Algorithmic modifications of locally preconditioned parallel iterative solvers to balance CPU and memory load

Richard Mills, College of William & Mary

Photo of Richard Mills

Clusters of workstations (COWs) are an increasingly popular and cost-effective means of solving scientific problems. For myriad reasons, these systems are often heterogeneous in terms of processor and memory resources. For example, upgrades to a cluster may occur in stages. Heterogeneity may also arise dynamically: if an cluster is time-shared, some nodes that are more heavily loaded than others will have less CPU time and memory available for an application.
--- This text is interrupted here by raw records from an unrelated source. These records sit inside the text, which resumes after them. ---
-- ==== Sys2Proof/Laws/State.lean ====
section
/-! SUPPORT. One lemma per field of the state per update, true by unfolding, so that no proof unfolds a record update. -/

namespace Sys2Proof.Machine

variable (s : State)

/-! ## violate -/

@[simp] theorem State.log_cfg (vs : List Viol) : (s.log vs).cfg = s.cfg := rfl
@[simp] theorem State.log_blk (vs : List Viol) : (s.log vs).blk = s.blk := rfl
@[simp] theorem State.log_viol (vs : List Viol) : (s.log vs).viol = s.viol ++ vs := rfl
@[simp] theorem State.log_rvRan (vs : List Viol) : (s.log vs).rvRan = s.rvRan := rfl
@[simp] theorem State.log_gpRan (vs : List Viol) : (s.log vs).gpRan = s.gpRan := rfl
@[simp] theorem State.log_args (vs : List Viol) : (s.log vs).args = s.args := rfl
@[simp] theorem State.log_queue (vs : List Viol) : (s.log vs).queue = s.queue := rfl
@[simp] theorem State.log_outbox (vs : List Viol) : (s.log vs).outbox = s.outbox := rfl
@[simp] theorem State.log_idx (vs : List Viol) : (s.log vs).idx = s.idx := rfl

@[simp] theorem State.log_nil : s.log [] = s := by simp [State.log]

theorem State.log_log (vs ws : List Viol) : (s.log vs).log ws = s.log (vs ++ ws) := by simp [State.log]

/-! ## Register writes -/


@[simp] theorem State.setRb_cfg (k : Fin 25) (b : RingBuf) : (s.setRb k b).cfg = s.cfg := rfl
@[simp] theorem State.setRb_viol (k : Fin 25) (b : RingBuf) : (s.setRb k b).viol = s.viol := rfl
@[simp] theorem State.setRb_rvRan (k : Fin 25) (b : RingBuf) : (s.setRb k b).rvRan = s.rvRan := rfl
@[simp] theorem State.setRb_gpRan (k : Fin 25) (b : RingBuf) : (s.setRb k b).gpRan = s.gpRan := rfl
@[simp] theorem State.setRb_args (k : Fin 25) (b : RingBuf) : (s.setRb k b).args = s.args := rfl
@[simp] theorem State.setRb_queue (k : Fin 25) (b : RingBuf) : (s.setRb k b).queue = s.queue := rfl
@[simp] theorem State.setRb_outbox (k : Fin 25) (b : RingBuf) : (s.setRb k b).outbox = s.outbox := rfl
@[simp] theorem State.setRb_idx (k : Fin 25) (b : RingBuf) : (s.setRb k b).idx = s.idx := rfl
@[simp] theorem State.setRb_rb (k : Fin 25) (b : RingBuf) : (s.setRb k b).blk.rb = s.blk.rb.set k b := rfl
@[simp] theorem State.setRb_md (k : Fin 25) (b : RingBuf) : (s.setRb k b).blk.md = s.blk.md := rfl
@[simp] theorem State.setRb_ap (k : Fin 25) (b : RingBuf) : (s.setRb k b).blk.ap = s.blk.ap := rfl
@[simp] theorem State.setRb_bq (k : Fin 25) (b : RingBuf) : (s.setRb k b).blk.bq = s.blk.bq := rfl
@[simp] theorem State.setRb_gp (k : Fin 25) (b : RingBuf) : (s.setRb k b).blk.gp = s.blk.gp := rfl
@[simp] theorem State.setRb_rv (k : Fin 25) (b : RingBuf) : (s.setRb k b).blk.rv = s.blk.rv := rfl

@[simp] theorem State.setMd_cfg (k : Fin 24) (d : ModDelay) : (s.setMd k d).cfg = s.cfg := rfl
@[simp] theorem State.setMd_viol (k : Fin 24) (d : ModDelay) : (s.setMd k d).viol = s.viol := rfl
@[simp] theorem State.setMd_rvRan (k : Fin 24) (d : ModDelay) : (s.setMd k d).rvRan = s.rvRan := rfl
@[simp] theorem State.setMd_gpRan (k : Fin 24) (d : ModDelay) : (s.setMd k d).gpRan = s.gpRan := rfl
@[simp] theorem State.setMd_args (k : Fin 24) (d : ModDelay) : (s.setMd k d).args = s.args := rfl
@[simp] theorem State.setMd_queue (k : Fin 24) (d : ModDelay) : (s.setMd k d).queue = s.queue := rfl
@[simp] theorem State.setMd_outbox (k : Fin 24) (d : ModDelay) : (s.setMd k d).outbox = s.outbox := rfl
@[simp] theorem State.setMd_idx (k : Fin 24) (d : ModDelay) : (s.setMd k d).idx = s.idx := rfl
@[simp] theorem State.setMd_rb (k : Fin 24) (d : ModDelay) : (s.setMd k d).blk.rb = s.blk.rb := rfl
@[simp] theorem State.setMd_md (k : Fin 24) (d : ModDelay) : (s.setMd k d).blk.md = s.blk.md.set k d := rfl
@[simp] theorem State.setMd_ap (k : Fin 24) (d : ModDelay) : (s.setMd k d).blk.ap = s.blk.ap := rfl
@[simp] theorem State.setMd_bq (k : Fin 24) (d : ModDelay) : (s.setMd k d).blk.bq = s.blk.bq := rfl
@[simp] theorem State.setMd_gp (k : Fin 24) (d : ModDelay) : (s.setMd k d).blk.gp = s.blk.gp := rfl
@[simp] theorem State.setMd_rv (k : Fin 24) (d : ModDelay) : (s.setMd k d).blk.rv = s.blk.rv := rfl

@[simp] theorem State.setAp_cfg (k : Fin 20) (d : Allpass) : (s.setAp k d).cfg = s.cfg := rfl
@[simp] theorem State.setAp_viol (k : Fin 20) (d : Allpass) : (s.setAp k d).viol = s.viol := rfl
@[simp] theorem State.setAp_rvRan (k : Fin 20) (d : Allpass) : (s.setAp k d).rvRan = s.rvRan := rfl
@[simp] theorem State.setAp_gpRan (k : Fin 20) (d : Allpass) : (s.setAp k d).gpRan = s.gpRan := rfl
@[simp] theorem State.setAp_args (k : Fin 20) (d : Allpass) : (s.setAp k d).args = s.args := rfl
@[simp] theorem State.setAp_queue (k : Fin 20) (d : Allpass) : (s.setAp k d).queue = s.queue := rfl
@[simp] theorem State.setAp_outbox (k : Fin 20) (d : Allpass) : (s.setAp k d).outbox = s.outbox := rfl
@[simp] theorem State.setAp_idx (k : Fin 20) (d : Allpass) : (s.setAp k d).idx = s.idx := rfl
@[simp] theorem State.setAp_rb (k : Fin 20) (d : Allpass) : (s.setAp k d).blk.rb = s.blk.rb := rfl
@[simp] theorem State.setAp_md (k : Fin 20) (d : Allpass) : (s.setAp k d).blk.md = s.blk.md := rfl
@[simp] theorem State.setAp_ap (k : Fin 20) (d : Allpass) : (s.setAp k d).blk.ap = s.blk.ap.set k d := rfl
@[simp] theorem State.setAp_bq (k : Fin 20) (d : Allpass) : (s.setAp k d).blk.bq = s.blk.bq := rfl
@[simp] theorem State.setAp_gp (k : Fin 20) (d : Allpass) : (s.setAp k d).blk.gp = s.blk.gp := rfl
@[simp] theorem State.setAp_rv (k : Fin 20) (d : Allpass) : (s.setAp k d).blk.rv = s.blk.rv := rfl

@[simp] theorem State.setBq_cfg (k : Fin 4) (d : Biquad) : (s.setBq k d).cfg = s.cfg := rfl
@[simp] theorem State.setBq_viol (k : Fin 4) (d : Biquad) : (s.setBq k d).viol = s.viol := rfl
@[simp] theorem State.setBq_rvRan (k : Fin 4) (d : Biquad) : (s.setBq k d).rvRan = s.rvRan := rfl
@[simp] theorem State.setBq_gpRan (k : Fin 4) (d : Biquad) : (s.setBq k d).gpRan = s.gpRan := rfl
@[simp] theorem State.setBq_args (k : Fin 4) (d : Biquad) : (s.setBq k d).args = s.args := rfl
@[simp] theorem State.setBq_queue (k : Fin 4) (d : Biquad) : (s.setBq k d).queue = s.queue := rfl
@[simp] theorem State.setBq_outbox (k : Fin 4) (d : Biquad) : (s.setBq k d).outbox = s.outbox := rfl
@[simp] theorem State.setBq_idx (k : Fin 4) (d : Biquad) : (s.setBq k d).idx = s.idx := rfl
@[simp] theorem State.setBq_rb (k : Fin 4) (d : Biquad) : (s.setBq k d).blk.rb = s.blk.rb := rfl
@[simp] theorem State.setBq_md (k : Fin 4) (d : Biquad) : (s.setBq k d).blk.md = s.blk.md := rfl
@[simp] theorem State.setBq_ap (k : Fin 4) (d : Biquad) : (s.setBq k d).blk.ap = s.blk.ap := rfl
@[simp] theorem State.setBq_bq (k : Fin 4) (d : Biquad) : (s.setBq k d).blk.bq = s.blk.bq.set k d := rfl
@[simp] theorem State.setBq_gp (k : Fin 4) (d : Biquad) : (s.setBq k d).blk.gp = s.blk.gp := rfl
@[simp] theorem State.setBq_rv (k : Fin 4) (d : Biquad) : (s.setBq k d).blk.rv = s.blk.rv := rfl

@[simp] theorem State.setGp_cfg (g : Shifter) : (s.setGp g).cfg = s.cfg := rfl
@[simp] theorem State.setGp_viol (g : Shifter) : (s.setGp g).viol = s.viol := rfl
@[simp] theorem State.setGp_rvRan (g : Shifter) : (s.setGp g).rvRan = s.rvRan := rfl
@[simp] theorem State.setGp_gpRan (g : Shifter) : (s.setGp g).gpRan = s.gpRan := rfl
@[simp] theorem State.setGp_args (g : Shifter) : (s.setGp g).args = s.args := rfl
@[simp] theorem State.setGp_queue (g : Shifter) : (s.setGp g).queue = s.queue := rfl
@[simp] theorem State.setGp_outbox (g : Shifter) : (s.setGp g).outbox = s.outbox := rfl
@[simp] theorem State.setGp_idx (g : Shifter) : (s.setGp g).idx = s.idx := rfl
@[simp] theorem State.setGp_rb (g : Shifter) : (s.setGp g).blk.rb = s.blk.rb := rfl
@[simp] theorem State.setGp_md (g : Shifter) : (s.setGp g).blk.md = s.blk.md := rfl
@[simp] theorem State.setGp_ap (g : Shifter) : (s.setGp g).blk.ap = s.blk.ap := rfl
@[simp] theorem State.setGp_bq (g : Shifter) : (s.setGp g).blk.bq = s.blk.bq := rfl
@[simp] theorem State.setGp_gp (g : Shifter) : (s.setGp g).blk.gp = g := rfl
@[simp] theorem State.setGp_rv (g : Shifter) : (s.setGp g).blk.rv = s.blk.rv := rfl

@[simp] theorem State.setRv_cfg (e : Engine) : (s.setRv e).cfg = s.cfg := rfl
@[simp] theorem State.setRv_viol (e : Engine) : (s.setRv e).viol = s.viol := rfl
@[simp] theorem State.setRv_rvRan (e : Engine) : (s.setRv e).rvRan = s.rvRan := rfl
@[simp] theorem State.setRv_gpRan (e : Engine) : (s.setRv e).gpRan = s.gpRan := rfl
@[simp] theorem State.setRv_args (e : Engine) : (s.setRv e).args = s.args := rfl
@[simp] theorem State.setRv_queue (e : Engine) : (s.setRv e).queue = s.queue := rfl
@[simp] theorem State.setRv_outbox (e : Engine) : (s.setRv e).outbox = s.outbox := rfl
@[simp] theorem State.setRv_idx (e : Engine) : (s.setRv e).idx = s.idx := rfl
@[simp] theorem State.setRv_rb (e : Engine) : (s.setRv e).blk.rb = s.blk.rb := rfl
@[simp] theorem State.setRv_md (e : Engine) : (s.setRv e).blk.md = s.blk.md := rfl
@[simp] theorem State.setRv_ap (e : Engine) : (s.setRv e).blk.ap = s.blk.ap := rfl
@[simp] theorem State.setRv_bq (e : Engine) : (s.setRv e).blk.bq = s.blk.bq := rfl
@[simp] theorem State.setRv_gp (e : Engine) : (s.setRv e).blk.gp = s.blk.gp := rfl
@[simp] theorem State.setRv_rv (e : Engine) : (s.setRv e).blk.rv = e := rfl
To effectively utilize heterogeneous COWs, dynamic load balancing is crucial.

We investigate some novel approaches for dynamically balancing the resource utilization of parallel implementations of iterative methods for solving eigenproblems and systems of equations. The methods employ some local preconditioning operation on each compute node. Such methods are crucial to many scientific and engineering applications. Because all nodes need not perform their preconditioning work to the same accuracy, the preconditioning phase can be perfectly load balanced by having all nodes exit the phase after a fixed amount of time. If care is taken, this can be done without compromising the overall convergence behavior. Because in many cases the majority of time is spent in the preconditioning phase, this approach can yield excellent overall CPU load balance. Additionally, we have balanced memory load by receding the preconditioning work on a node that is thrashing due to contention for memory with other processes: the idea is to hopefully speed the completion of the competing jobs and thus their relinquishment of resources. We present experimental results from some different application codes that confirm the effectiveness of our CPU and memory balancing approaches.

Abstract Author(s): Richard Tran Mills